Search the entries for the line containing "theorem RowMatch.ldDtVx (x". Repeat it, then every line after it, exactly through the final line.

» **Collected data entries**
>>>

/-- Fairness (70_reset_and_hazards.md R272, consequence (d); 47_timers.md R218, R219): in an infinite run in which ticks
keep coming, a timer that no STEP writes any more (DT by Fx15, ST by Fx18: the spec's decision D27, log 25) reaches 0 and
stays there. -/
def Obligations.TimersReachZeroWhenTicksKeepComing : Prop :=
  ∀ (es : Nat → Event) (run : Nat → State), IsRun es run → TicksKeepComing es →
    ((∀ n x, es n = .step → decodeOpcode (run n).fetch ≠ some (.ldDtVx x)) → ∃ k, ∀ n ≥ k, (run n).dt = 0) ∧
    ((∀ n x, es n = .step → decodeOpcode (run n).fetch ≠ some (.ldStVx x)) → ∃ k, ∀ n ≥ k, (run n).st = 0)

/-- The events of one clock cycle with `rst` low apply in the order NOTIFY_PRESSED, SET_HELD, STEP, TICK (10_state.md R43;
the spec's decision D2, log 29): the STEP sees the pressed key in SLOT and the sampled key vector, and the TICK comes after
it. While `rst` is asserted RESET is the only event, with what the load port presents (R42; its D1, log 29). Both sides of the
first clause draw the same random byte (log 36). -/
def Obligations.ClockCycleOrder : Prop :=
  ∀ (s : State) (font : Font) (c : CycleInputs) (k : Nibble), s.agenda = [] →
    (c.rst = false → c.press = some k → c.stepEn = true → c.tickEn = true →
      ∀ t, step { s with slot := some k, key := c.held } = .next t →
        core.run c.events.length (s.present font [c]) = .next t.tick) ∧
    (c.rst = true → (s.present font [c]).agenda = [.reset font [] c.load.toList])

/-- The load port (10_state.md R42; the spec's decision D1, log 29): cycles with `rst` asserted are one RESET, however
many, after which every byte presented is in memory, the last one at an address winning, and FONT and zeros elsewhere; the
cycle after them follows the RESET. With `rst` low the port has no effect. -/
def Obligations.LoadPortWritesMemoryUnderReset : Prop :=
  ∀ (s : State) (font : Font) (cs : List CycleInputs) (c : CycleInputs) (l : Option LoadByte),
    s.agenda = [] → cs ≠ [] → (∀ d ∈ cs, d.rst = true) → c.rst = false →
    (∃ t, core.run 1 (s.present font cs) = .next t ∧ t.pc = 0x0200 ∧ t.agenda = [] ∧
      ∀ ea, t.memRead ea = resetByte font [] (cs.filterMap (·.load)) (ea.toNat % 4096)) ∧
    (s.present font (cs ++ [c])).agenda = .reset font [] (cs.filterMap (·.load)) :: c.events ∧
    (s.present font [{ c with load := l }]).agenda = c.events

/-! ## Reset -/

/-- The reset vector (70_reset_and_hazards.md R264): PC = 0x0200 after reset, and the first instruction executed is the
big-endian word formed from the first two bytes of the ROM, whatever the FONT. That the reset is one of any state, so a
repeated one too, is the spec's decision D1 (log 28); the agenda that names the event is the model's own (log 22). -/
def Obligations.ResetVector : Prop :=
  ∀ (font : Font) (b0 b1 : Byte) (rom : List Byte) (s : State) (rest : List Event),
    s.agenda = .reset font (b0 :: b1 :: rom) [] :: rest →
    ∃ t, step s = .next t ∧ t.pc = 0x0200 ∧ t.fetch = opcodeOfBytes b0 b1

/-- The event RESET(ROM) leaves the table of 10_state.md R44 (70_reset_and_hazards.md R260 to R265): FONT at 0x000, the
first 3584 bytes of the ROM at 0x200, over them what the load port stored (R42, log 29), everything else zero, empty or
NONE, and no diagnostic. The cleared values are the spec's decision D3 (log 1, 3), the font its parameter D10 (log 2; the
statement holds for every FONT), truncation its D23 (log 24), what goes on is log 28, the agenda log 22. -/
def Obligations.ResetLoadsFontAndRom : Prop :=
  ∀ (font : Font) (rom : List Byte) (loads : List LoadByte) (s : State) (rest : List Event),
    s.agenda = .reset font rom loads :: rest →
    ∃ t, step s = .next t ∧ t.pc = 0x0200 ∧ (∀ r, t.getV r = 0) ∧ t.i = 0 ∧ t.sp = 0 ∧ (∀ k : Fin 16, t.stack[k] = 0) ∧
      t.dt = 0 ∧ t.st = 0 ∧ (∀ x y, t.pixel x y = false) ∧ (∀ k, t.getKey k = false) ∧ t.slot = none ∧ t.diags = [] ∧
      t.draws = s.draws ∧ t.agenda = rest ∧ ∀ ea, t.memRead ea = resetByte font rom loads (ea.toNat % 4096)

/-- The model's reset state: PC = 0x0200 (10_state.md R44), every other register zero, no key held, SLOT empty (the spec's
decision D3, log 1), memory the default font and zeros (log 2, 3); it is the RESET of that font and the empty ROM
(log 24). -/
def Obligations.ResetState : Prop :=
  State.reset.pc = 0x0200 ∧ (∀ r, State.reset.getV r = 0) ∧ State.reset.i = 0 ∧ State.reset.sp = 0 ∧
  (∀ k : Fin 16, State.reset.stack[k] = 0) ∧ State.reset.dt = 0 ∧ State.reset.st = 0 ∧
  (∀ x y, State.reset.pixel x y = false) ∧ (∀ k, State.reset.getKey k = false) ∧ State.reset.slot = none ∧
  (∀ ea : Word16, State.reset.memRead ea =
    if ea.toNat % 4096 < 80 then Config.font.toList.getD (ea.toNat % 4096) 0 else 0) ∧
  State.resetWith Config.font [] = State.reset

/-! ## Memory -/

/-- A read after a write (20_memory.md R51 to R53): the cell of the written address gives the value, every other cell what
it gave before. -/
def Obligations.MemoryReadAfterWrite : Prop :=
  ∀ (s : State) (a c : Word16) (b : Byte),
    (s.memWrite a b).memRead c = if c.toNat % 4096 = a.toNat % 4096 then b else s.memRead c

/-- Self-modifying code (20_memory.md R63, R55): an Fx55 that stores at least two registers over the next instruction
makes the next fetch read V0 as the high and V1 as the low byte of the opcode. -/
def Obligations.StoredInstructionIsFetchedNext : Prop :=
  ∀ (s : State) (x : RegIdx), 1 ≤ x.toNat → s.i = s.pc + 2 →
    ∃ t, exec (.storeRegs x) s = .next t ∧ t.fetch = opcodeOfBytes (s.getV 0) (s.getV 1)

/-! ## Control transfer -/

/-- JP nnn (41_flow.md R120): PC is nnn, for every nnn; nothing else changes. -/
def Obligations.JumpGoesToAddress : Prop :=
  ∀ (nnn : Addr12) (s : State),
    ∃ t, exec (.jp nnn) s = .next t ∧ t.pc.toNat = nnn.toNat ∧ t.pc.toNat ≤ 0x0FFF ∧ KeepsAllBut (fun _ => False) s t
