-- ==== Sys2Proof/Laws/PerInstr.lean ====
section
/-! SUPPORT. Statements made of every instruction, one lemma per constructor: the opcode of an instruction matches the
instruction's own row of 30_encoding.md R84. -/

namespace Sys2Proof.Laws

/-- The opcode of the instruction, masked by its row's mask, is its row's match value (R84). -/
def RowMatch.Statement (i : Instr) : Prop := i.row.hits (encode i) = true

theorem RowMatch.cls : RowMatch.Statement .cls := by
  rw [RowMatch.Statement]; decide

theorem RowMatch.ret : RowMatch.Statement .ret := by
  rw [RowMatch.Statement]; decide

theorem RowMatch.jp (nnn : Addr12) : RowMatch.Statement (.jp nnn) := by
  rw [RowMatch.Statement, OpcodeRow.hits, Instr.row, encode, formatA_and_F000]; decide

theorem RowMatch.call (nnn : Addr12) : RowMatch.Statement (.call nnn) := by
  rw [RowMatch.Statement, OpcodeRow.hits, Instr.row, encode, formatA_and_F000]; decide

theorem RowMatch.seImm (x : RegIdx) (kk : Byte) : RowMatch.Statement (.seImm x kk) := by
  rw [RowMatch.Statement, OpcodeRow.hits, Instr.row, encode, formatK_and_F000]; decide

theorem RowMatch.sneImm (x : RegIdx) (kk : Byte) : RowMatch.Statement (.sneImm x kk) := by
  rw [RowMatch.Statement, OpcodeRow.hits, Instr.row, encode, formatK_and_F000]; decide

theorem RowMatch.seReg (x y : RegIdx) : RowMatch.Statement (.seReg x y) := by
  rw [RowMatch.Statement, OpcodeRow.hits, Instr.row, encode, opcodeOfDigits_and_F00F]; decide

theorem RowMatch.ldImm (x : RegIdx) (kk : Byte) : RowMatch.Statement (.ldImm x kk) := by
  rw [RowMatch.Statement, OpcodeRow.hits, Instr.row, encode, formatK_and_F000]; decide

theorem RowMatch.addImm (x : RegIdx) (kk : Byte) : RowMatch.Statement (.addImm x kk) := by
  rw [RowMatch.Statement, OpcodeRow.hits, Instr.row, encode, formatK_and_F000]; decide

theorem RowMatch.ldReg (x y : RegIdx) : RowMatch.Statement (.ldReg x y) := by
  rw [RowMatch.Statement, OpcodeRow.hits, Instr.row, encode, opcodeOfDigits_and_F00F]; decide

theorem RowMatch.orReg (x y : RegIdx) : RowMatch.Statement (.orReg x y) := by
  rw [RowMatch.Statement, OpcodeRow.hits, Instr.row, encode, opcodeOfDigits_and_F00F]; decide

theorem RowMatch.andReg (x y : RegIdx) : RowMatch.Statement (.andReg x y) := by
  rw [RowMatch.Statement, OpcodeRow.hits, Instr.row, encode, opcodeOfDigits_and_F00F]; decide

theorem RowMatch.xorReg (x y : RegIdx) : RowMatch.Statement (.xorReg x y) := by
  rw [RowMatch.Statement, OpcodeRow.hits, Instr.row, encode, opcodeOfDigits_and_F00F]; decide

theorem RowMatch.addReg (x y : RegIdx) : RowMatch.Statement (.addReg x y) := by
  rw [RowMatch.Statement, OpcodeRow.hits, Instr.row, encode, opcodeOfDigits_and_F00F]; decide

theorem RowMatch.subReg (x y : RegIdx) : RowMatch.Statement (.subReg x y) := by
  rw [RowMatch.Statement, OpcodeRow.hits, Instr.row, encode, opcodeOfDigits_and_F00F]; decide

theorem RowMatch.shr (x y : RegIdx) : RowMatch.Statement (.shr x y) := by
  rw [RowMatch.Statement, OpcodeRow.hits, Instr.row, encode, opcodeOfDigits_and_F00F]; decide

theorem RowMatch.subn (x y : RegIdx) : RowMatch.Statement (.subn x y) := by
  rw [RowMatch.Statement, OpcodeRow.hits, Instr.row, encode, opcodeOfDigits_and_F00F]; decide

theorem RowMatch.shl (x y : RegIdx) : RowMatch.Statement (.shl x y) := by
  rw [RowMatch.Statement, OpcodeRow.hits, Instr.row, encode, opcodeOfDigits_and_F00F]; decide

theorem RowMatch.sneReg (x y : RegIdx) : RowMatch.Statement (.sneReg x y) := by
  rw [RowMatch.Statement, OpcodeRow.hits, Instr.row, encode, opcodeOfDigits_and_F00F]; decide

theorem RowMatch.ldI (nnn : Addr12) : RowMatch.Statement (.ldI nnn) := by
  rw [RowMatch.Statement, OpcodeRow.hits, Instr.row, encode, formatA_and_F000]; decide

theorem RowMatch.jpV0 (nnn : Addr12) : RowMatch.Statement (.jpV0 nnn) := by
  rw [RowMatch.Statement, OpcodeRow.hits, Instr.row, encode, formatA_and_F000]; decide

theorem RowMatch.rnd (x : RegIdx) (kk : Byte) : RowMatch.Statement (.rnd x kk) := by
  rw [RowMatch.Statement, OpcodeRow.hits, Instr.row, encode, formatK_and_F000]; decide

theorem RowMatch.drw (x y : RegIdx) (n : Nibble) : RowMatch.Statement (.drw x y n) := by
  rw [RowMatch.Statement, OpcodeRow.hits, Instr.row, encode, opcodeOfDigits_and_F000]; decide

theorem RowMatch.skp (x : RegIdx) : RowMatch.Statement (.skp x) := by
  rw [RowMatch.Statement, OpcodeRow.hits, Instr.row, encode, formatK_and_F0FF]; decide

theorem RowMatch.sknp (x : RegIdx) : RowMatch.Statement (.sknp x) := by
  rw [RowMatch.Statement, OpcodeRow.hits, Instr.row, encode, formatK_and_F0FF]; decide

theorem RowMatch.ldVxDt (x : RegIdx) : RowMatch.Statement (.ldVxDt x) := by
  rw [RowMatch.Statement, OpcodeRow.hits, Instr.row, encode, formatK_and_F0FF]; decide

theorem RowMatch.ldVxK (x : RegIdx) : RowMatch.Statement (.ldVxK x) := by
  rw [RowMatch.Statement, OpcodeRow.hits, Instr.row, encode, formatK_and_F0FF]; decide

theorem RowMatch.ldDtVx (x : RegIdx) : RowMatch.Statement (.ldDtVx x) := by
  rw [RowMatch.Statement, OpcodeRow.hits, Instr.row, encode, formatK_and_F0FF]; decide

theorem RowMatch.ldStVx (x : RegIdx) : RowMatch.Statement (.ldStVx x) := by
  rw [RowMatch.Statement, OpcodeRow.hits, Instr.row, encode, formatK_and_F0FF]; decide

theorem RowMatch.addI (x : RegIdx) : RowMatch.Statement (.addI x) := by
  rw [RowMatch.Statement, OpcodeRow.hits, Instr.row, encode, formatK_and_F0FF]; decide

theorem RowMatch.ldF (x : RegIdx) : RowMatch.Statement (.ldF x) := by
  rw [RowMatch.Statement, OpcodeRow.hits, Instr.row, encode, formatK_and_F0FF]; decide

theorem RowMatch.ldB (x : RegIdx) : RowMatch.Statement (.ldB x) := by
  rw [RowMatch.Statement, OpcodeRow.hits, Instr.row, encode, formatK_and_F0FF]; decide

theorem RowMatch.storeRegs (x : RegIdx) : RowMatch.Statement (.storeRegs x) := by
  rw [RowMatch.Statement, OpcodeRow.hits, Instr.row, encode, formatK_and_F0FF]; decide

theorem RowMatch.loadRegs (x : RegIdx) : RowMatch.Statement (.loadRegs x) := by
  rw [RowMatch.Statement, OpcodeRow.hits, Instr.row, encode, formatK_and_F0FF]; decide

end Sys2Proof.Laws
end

<<<

» **Answer to this task**
theorem RowMatch.ldDtVx (x : RegIdx) : RowMatch.Statement (.ldDtVx x) := by
  rw [RowMatch.Statement, OpcodeRow.hits, Instr.row, encode, formatK_and_F0FF]; decide

theorem RowMatch.ldStVx (x : RegIdx) : RowMatch.Statement (.ldStVx x) := by
  rw [RowMatch.Statement, OpcodeRow.hits, Instr.row, encode, formatK_and_F0FF]; decide

theorem RowMatch.addI (x : RegIdx) : RowMatch.Statement (.addI x) := by
  rw [RowMatch.Statement, OpcodeRow.hits, Instr.row, encode, formatK_and_F0FF]; decide

theorem RowMatch.ldF (x : RegIdx) : RowMatch.Statement (.ldF x) := by
  rw [RowMatch.Statement, OpcodeRow.hits, Instr.row, encode, formatK_and_F0FF]; decide

theorem RowMatch.ldB (x : RegIdx) : RowMatch.Statement (.ldB x) := by
  rw [RowMatch.Statement, OpcodeRow.hits, Instr.row, encode, formatK_and_F0FF]; decide

theorem RowMatch.storeRegs (x : RegIdx) : RowMatch.Statement (.storeRegs x) := by
  rw [RowMatch.Statement, OpcodeRow.hits, Instr.row, encode, formatK_and_F0FF]; decide

theorem RowMatch.loadRegs (x : RegIdx) : RowMatch.Statement (.loadRegs x) := by
  rw [RowMatch.Statement, OpcodeRow.hits, Instr.row, encode, formatK_and_F0FF]; decide

end Sys2Proof.Laws
end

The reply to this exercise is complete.